There is a natural rhythm to this, a time that the customer looks toward us for their gardening needs. When the plants are in the ground, they look away and elsewhere for the other goods that they need in their lives".


Erik Divisar

garden store owner

Upstate New York






Many garden store owners can become wildly intoxicated with the springtime crowds flocking to them, showering money over them from every direction during those exciting and heady weeks of “the season”. They are bulletproof, convinced that the song will never end. It does end. The gardeners have planted. When suddenly, so suddenly that it happens almost within minutes, the spiket stops streaming money into the pocket and starts drawing money from the pocket, the owner’s thoughts turn to the remaining months until the planting returns.



Faced with the burden and dilemma and what to do with now with the employees and bolstered by their sheer invincibility, they make the choice to do it again, to re create the spring all during the year. After all, our customers love us don’t they? They will follow us anywhere, won’t they? They will buy anything we offer, won’t they?


So they commit the checkbook into turning spring into summer, fall, and winter. Out go the petunia tables, in come the barbecues, the little wine coolers, the fancy outdoor furniture and playground sets. These are followed in the fall with bundles of wood and wood burning stoves.
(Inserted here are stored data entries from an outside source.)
/-- The model's choice (log 1), no rule of the manual: with no command waiting a microsecond passes, and the timed commands
then due, and no others, join the queue. -/
def Obligations.IdleStepIsOneMicrosecond : Prop :=
  ∀ s : State, s.pending = [] →
    let now := s.pos.time + 1
    ∃ t, step s = .next t ∧ t = { s with pos.time := now, pending := t.pending }
      ∧ (.speedWindowEnd ∈ t.pending ↔ reached now s.pos.windowEnd)
      ∧ (∀ st : Station, .trainEnd st ∈ t.pending ↔
          ∃ tr, s.trig[st].slot = some tr ∧ reached now (tr.start + BitVec.ofNat 32 (26 * tr.period)))
      ∧ (∀ st : Station, .cameraTimeoutExpiry st ∈ t.pending ↔
          ∃ e, s.trig[st].timeouts.head? = some e ∧ reached now e.expiry)
      ∧ (∀ g : Gate, .recoveryExpiry g ∈ t.pending ↔ ∃ x, (gateOf g s).output = .recovery x ∧ reached now x)
      ∧ (.lampBlinkToggle ∈ t.pending ↔
          (s.gates.lamp.state = .slow ∨ s.gates.lamp.state = .fast) ∧ reached now s.gates.lamp.toggleAt)
      ∧ (.lossTimerExpiry ∈ t.pending ↔ s.link.state = .up ∧ ∃ x, s.link.lossTimer = some x ∧ reached now x)
      ∧ (∀ c ∈ t.pending, c = .speedWindowEnd ∨ (∃ st, c = .trainEnd st) ∨ (∃ st, c = .cameraTimeoutExpiry st)
          ∨ (∃ g, c = .recoveryExpiry g) ∨ c = .lampBlinkToggle ∨ c = .lossTimerExpiry)

/-- No command of the LV8 stops the block, and none touches the queue of those that wait. -/
def Obligations.EveryCommandCompletesAndLeavesTheQueue : Prop :=
  ∀ (c : Instr) (s : State), ∃ t, exec c s = .next t ∧ t.pending = s.pending

/-! ## What no command does (frames over all commands) -/

/-- Who writes what. Position count and counted direction move by ENCODER_STEP alone, and the whole Position Unit by the six
commands of chapter 2, CONFIGURE (the residue) and the reset pin alone (R36, R38). Every byte of the frame store reads as
before but after GRANT_END. Settings, enables, mode and the contents of the plan banks change by the requests that write them
and by the reset pin alone, the mode also by CLEAR (R180, R182, R184, chapter 3); a release of chip select may take any such
request (R175). The model's choice in it: no command but the reset pin changes the time count (log 1), and the frame store
reads as before after CLEAR (log 5) and after the reset pin (log 28). -/
def Obligations.EachUnitHasItsWriters : Prop :=
  (∀ (c : Instr) (s t : State), c.wellFormed = true → exec c s = .next t →
     (match c with
       | .encoderStep _ _ _ => True
       | .resetPin _ => True
       | _ => t.pos.position = s.pos.position ∧ t.pos.direction = s.pos.direction ∧ t.pos.time = s.pos.time)
     ∧ (match c with
       | .encoderStep _ _ _ => t.pos.speed = s.pos.speed ∧ t.pos.time = s.pos.time
       | .resetPin _ => True
       | .speedWindowEnd => True
       | .sensorRisingEdge => True
       | .infeedSensorFallingEdge => True
       | .haltInputRisingEdge => True
       | .haltInputFallingEdge => True
       | .configure _ => t.pos = { s.pos with residue := t.pos.residue }
       | .writeRequest .release => t.pos = { s.pos with residue := t.pos.residue }
       | _ => t.pos = s.pos))
  ∧ (∀ (c : Instr) (s t : State) (a : Nat), c ≠ .grantEnd → exec c s = .next t → Memory.read t.store.mem a = Memory.read s.store.mem a)
  ∧ (∀ (c : Instr) (s t : State), c.wellFormed = true → exec c s = .next t →
       (match c with
         | .configure _ => True
         | .resetPin _ => True
         | .writeRequest .release => True
         | _ => t.port.settings = s.port.settings)
       ∧ (match c with
         | .setEventEnables _ => True
         | .resetPin _ => True
         | .writeRequest .release => True
         | _ => t.port.enables = s.port.enables)
       ∧ (match c with
         | .setMode _ => True
         | .clear => True
         | .resetPin _ => True
         | .writeRequest .release => True
         | _ => t.port.mode = s.port.mode)
       ∧ (match c with
         | .writePlan _ => True
         | .resetPin _ => True
         | .writeRequest .release => True
         | _ => ∀ n : BankName, planOf n t = planOf n s))

/-- A flag that is set stays set but for CLEAR EVENTS, CLEAR and the reset pin (R183), and a count never falls but by READ
COUNTS and the reset pin (R185). A release of chip select may take any of these requests (R175). -/
def Obligations.FlagsStickAndCountsGrow : Prop :=
  ∀ (c : Instr) (s t : State), c.wellFormed = true → exec c s = .next t →
    (match c with
      | .clearEvents _ => True
      | .clear => True
      | .resetPin _ => True
      | .writeRequest .release => True
      | _ => s.port.flags ||| t.port.flags = t.port.flags)
    ∧ (match c with
      | .readCounts _ => True
      | .resetPin _ => True
      | .writeRequest .release => True
      | _ => ∀ k : Fin 14, s.port.counts[k].toNat ≤ t.port.counts[k].toNat)

/-- Tag, bank and entry position of a record never change while it is in the queue (R2); a command takes records from the head
and adds at most one at the tail (R1). A recorded decision is not changed or removed while its record is in the queue (R53).
R16, R17: a head that is examined retires where it is PASSED or VOID and its exit point is reached, and then the next head is
examined at once: the record leaves, its bank's in-use count falls by one, its retire report joins the report queue, a full
one dropping its oldest (REPORT_LOSS bit 2, count 12). A VOID ITEM of the only record, its exit point reached, retires it in
the same step. -/
def Obligations.RecordsStayThenRetire : Prop :=
  (∀ (c : Instr) (s t : State), exec c s = .next t →
     ∃ (k : Nat) (new : List (Tag × BankName × Word32)), new.length ≤ 1
       ∧ t.queue.items.map identity = (s.queue.items.map identity).drop k ++ new)
  ∧ (∀ (c : Instr) (s t : State), TagsInTurn s → s.queue.items.length ≤ 128 → exec c s = .next t →
       ∀ i ∈ s.queue.items, ∀ j ∈ t.queue.items, j.tag = i.tag → ∀ d, i.decision = some d → j.decision = some d)
  ∧ (∀ (i : Item) (rest : List Item) (s : State), s.queue.items = i :: rest →
       let due := (i.phase = .passed ∨ i.phase = .void) ∧ reached s.pos.position (i.entry + (planOf i.bank s).exit.setWidth 32)
       (¬ due → examineHead s = s)
       ∧ (due → ∃ (r : Report) (u : State), examineHead s = examineHead u
           ∧ u = { s with queue.items := rest, uplink.reports := joinReports r s.uplink.reports, plans := u.plans,
                          port := (if s.uplink.reports.length < 64 then s else noted 2 12 s).port }
           ∧ bankOf i.bank u = { bankOf i.bank s with inUse := (bankOf i.bank s).inUse - 1 }
           ∧ bankOf i.bank.other u = bankOf i.bank.other s
           ∧ u.plans.active = s.plans.active ∧ u.plans.pendingSwap = s.plans.pendingSwap
           ∧ r.kind = .retire ∧ r.tag = i.tag ∧ r.bank = i.bank ∧ r.entry = i.entry ∧ r.phase = i.phase ∧ r.verdict = i.verdict
           ∧ r.force = i.force ∧ r.decision = i.decision ∧ r.gateOutcome = i.gateOutcome ∧ r.position = s.pos.position
           ∧ r.time = s.pos.time
           ∧ ∀ st : Station, r.stations[st].outcome = i.stations[st]
               ∧ (r.stations[st].present = true ↔ ∃ id, i.stations[st].frameId? = some id ∧ (frameOf id s).state ≠ .free
                   ∧ (frameOf id s).tag = i.tag ∧ (frameOf id s).bank = i.bank ∧ (frameOf id s).station = st)))
  ∧ (∀ (mode : Byte) (n : Word16) (i : Item) (s t : State), busy s = false → s.queue.items = [i] → address mode n s = .found 0 i →
       (i.phase = .entered ∨ i.phase = .complete ∨ i.phase = .decided) →
       reached s.pos.position (i.entry + (planOf i.bank s).exit.setWidth 32) → s.uplink.reports.length < 64 →
       exec (.voidItem mode n) s = .next t →
       t.queue = { items := [], nextTag := s.queue.nextTag }
         ∧ (bankOf i.bank t).inUse = (bankOf i.bank s).inUse - 1
         ∧ ∃ r : Report, t.uplink.reports = s.uplink.reports ++ [r] ∧ r.kind = .retire ∧ r.tag = i.tag ∧ r.phase = .void
             ∧ r.decision = i.decision)

/-- A frame record with a keep mark is neither evicted nor freed, and keeps its mark, its tag, bank and station, but for
CLEAR, the reset pin, a RELEASE, and the last data byte of a block and the release of chip select, which may be one (R115,
R116). Each master's mark is its own: a KEEP or RELEASE of the office leaves K1 of every record that is not freed as it was,
one of the line controller K0 (R113, R171). -/
def Obligations.KeepMarksHold : Prop :=
  (∀ (c : Instr) (s t : State) (id : FrameId), StoreConserved s → c.wellFormed = true → exec c s = .next t →
     (match c with
       | .clear => True
       | .resetPin _ => True
       | .release _ _ _ _ => True
       | .badBlock (.dataByte _) => True
       | .writeRequest .release => True
       | _ => (frameOf id s).state ≠ .free → ((frameOf id s).k0 = true ∨ (frameOf id s).k1 = true) →
           (frameOf id t).state ≠ .free ∧ (frameOf id t).tag = (frameOf id s).tag ∧ (frameOf id t).bank = (frameOf id s).bank
             ∧ (frameOf id t).station = (frameOf id s).station ∧ ((frameOf id s).k0 = true → (frameOf id t).k0 = true)
             ∧ ((frameOf id s).k1 = true → (frameOf id t).k1 = true)))
  ∧ (∀ (n target : Byte) (number tag : Word16) (id : FrameId) (s t : State),
       (exec (.keep (.office n) target number tag) s = .next t ∨ exec (.release (.office n) target number tag) s = .next t →
         (frameOf id t).state ≠ .free → (frameOf id t).k1 = (frameOf id s).k1)
       ∧ (exec (.keep .lineController target number tag) s = .next t ∨ exec (.release .lineController target number tag) s = .next t →
         (frameOf id t).state ≠ .free → (frameOf id t).k0 = (frameOf id s).k0))

/-! ## Invariants -/

/-- The frame store's bytes keep their canonical form. -/
def Obligations.EveryStepKeepsTheMemoryCanonical : Prop :=
  StepKeeps MemoryCanonical

/-- No queue outgrows its rule, S stays from 0 to 65,535, and what is collected of a header, a trailer or a block stays less
than the whole. Every entry of a trigger queue, a timeout list or a fire list stays that of a live item, one for each item, so
that the timeout and fire lists hold at most 128; the reclaim list holds at most 1,024, and a record has at most two
transmissions. -/
def Obligations.EveryStepKeepsTheBounds : Prop :=
  StepKeeps WithinBounds
    ∧ StepKeeps QueuesOwned
    ∧ (∀ s : State, QueuesOwned s → (∀ st : Station, s.trig[st].timeouts.length ≤ 128)
        ∧ ∀ g : Gate, (gateOf g s).fires.length ≤ 128)
    ∧ (∀ s : State, StoreConserved s → s.store.reclaim.length ≤ 1024 ∧ s.uplink.bgOrder.length ≤ 1024
        ∧ ∀ id : FrameId, (frameOf id s).openTx ≤ 2)

/-- The tags of the queue stay the last values of the counter, in turn; with at most 128 records no two are the same (R1). The
two in-use counts stay the numbers of records that name each bank, and together equal the queue count (R42). -/
def Obligations.EveryStepKeepsTheQueueCounted : Prop :=
  (StepKeeps TagsInTurn
     ∧ ∀ s : State, TagsInTurn s → s.queue.items.length ≤ 128 → (s.queue.items.map Item.tag).Nodup)
  ∧ (StepKeeps InUseCounted
       ∧ ∀ s : State, InUseCounted s → s.plans.a.inUse + s.plans.b.inUse = s.queue.items.length)

/-- Outside HALT the active bank stays VALID with good contents, and in HALT the queue stays empty with no swap pending (R41,
R21, R49). The settings stay in their ranges and the residue between -(p - 1) and p - 1 (R182, R24). -/
def Obligations.EveryStepKeepsTheConfigurationSound : Prop :=
  (StepKeeps PlansSound)
  ∧ (StepKeeps SettingsSound)

/-- No block of the frame store is ever lost or in two places; reclaim list and background order stay exact. -/
def Obligations.EveryStepConservesTheStore : Prop :=
  StepKeeps StoreConserved

/-- The machine after the reset pin meets every invariant. -/
def Obligations.ResetIsSound : Prop :=
  Sound State.reset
Then to the granddaddy of them all, THE CHRISTMAS STORE. Some garden stores in the United States have been successful, some very successful to the point that Christmas, for example, is larger than springtime. Sadly, however, most stores fail miserably when they turn their attention away from plants and plant care products.



The answer is simple.


After the planting is done, your customers don’t even give your garden store another thought. In fact, they are quiet surprised that you are even open for business. They don’t need you. You have served your purpose. They have moved on. All of those products that now fill the little garden store can be purchased from merchants who have far better selection, more expertise. They just know the game with these products.



“A business consultant to a garden store owner ran headlong into an owner who almost violently insisted that his store would always stay open during the winter and would always sell Christmas trees and Christmas gifts. The consultant, armed with an excel spreadsheet convinced the owner that he could close down the store after November 1st, pay his retained employees a handsome bonus and lay them off until spring, turn off the lights, shut down the heat, lock the gates, return the next spring and lose less money than attempting to stay open and sell all of that stuff. The consultant was shown the door. Two years later, the owner closed the store after November 1st, paid his retained employees a handsome bonus, laid them off until spring, turned off the lights, shut down the head, locked the gates and returned the next spring.”



We, at green garden gates, follow the gardeners. We are open every day, including holidays, from about March 1st until about July 1st. (some stores close on Sundays and Holidays during the spring planting season. That is so ridiculous. The salmon are swimming up the stream and the owner tears a hole in the net for Sundays and Holidays!)


We close on Sundays after July 1st and have shortened summer hours. We re-open with regular spring hours during the fall planting season and close the store for the season about October 1st, returning again on March 1st. The exact times and hours depend on the geographical location of our stores and the planting habits of our gardeners.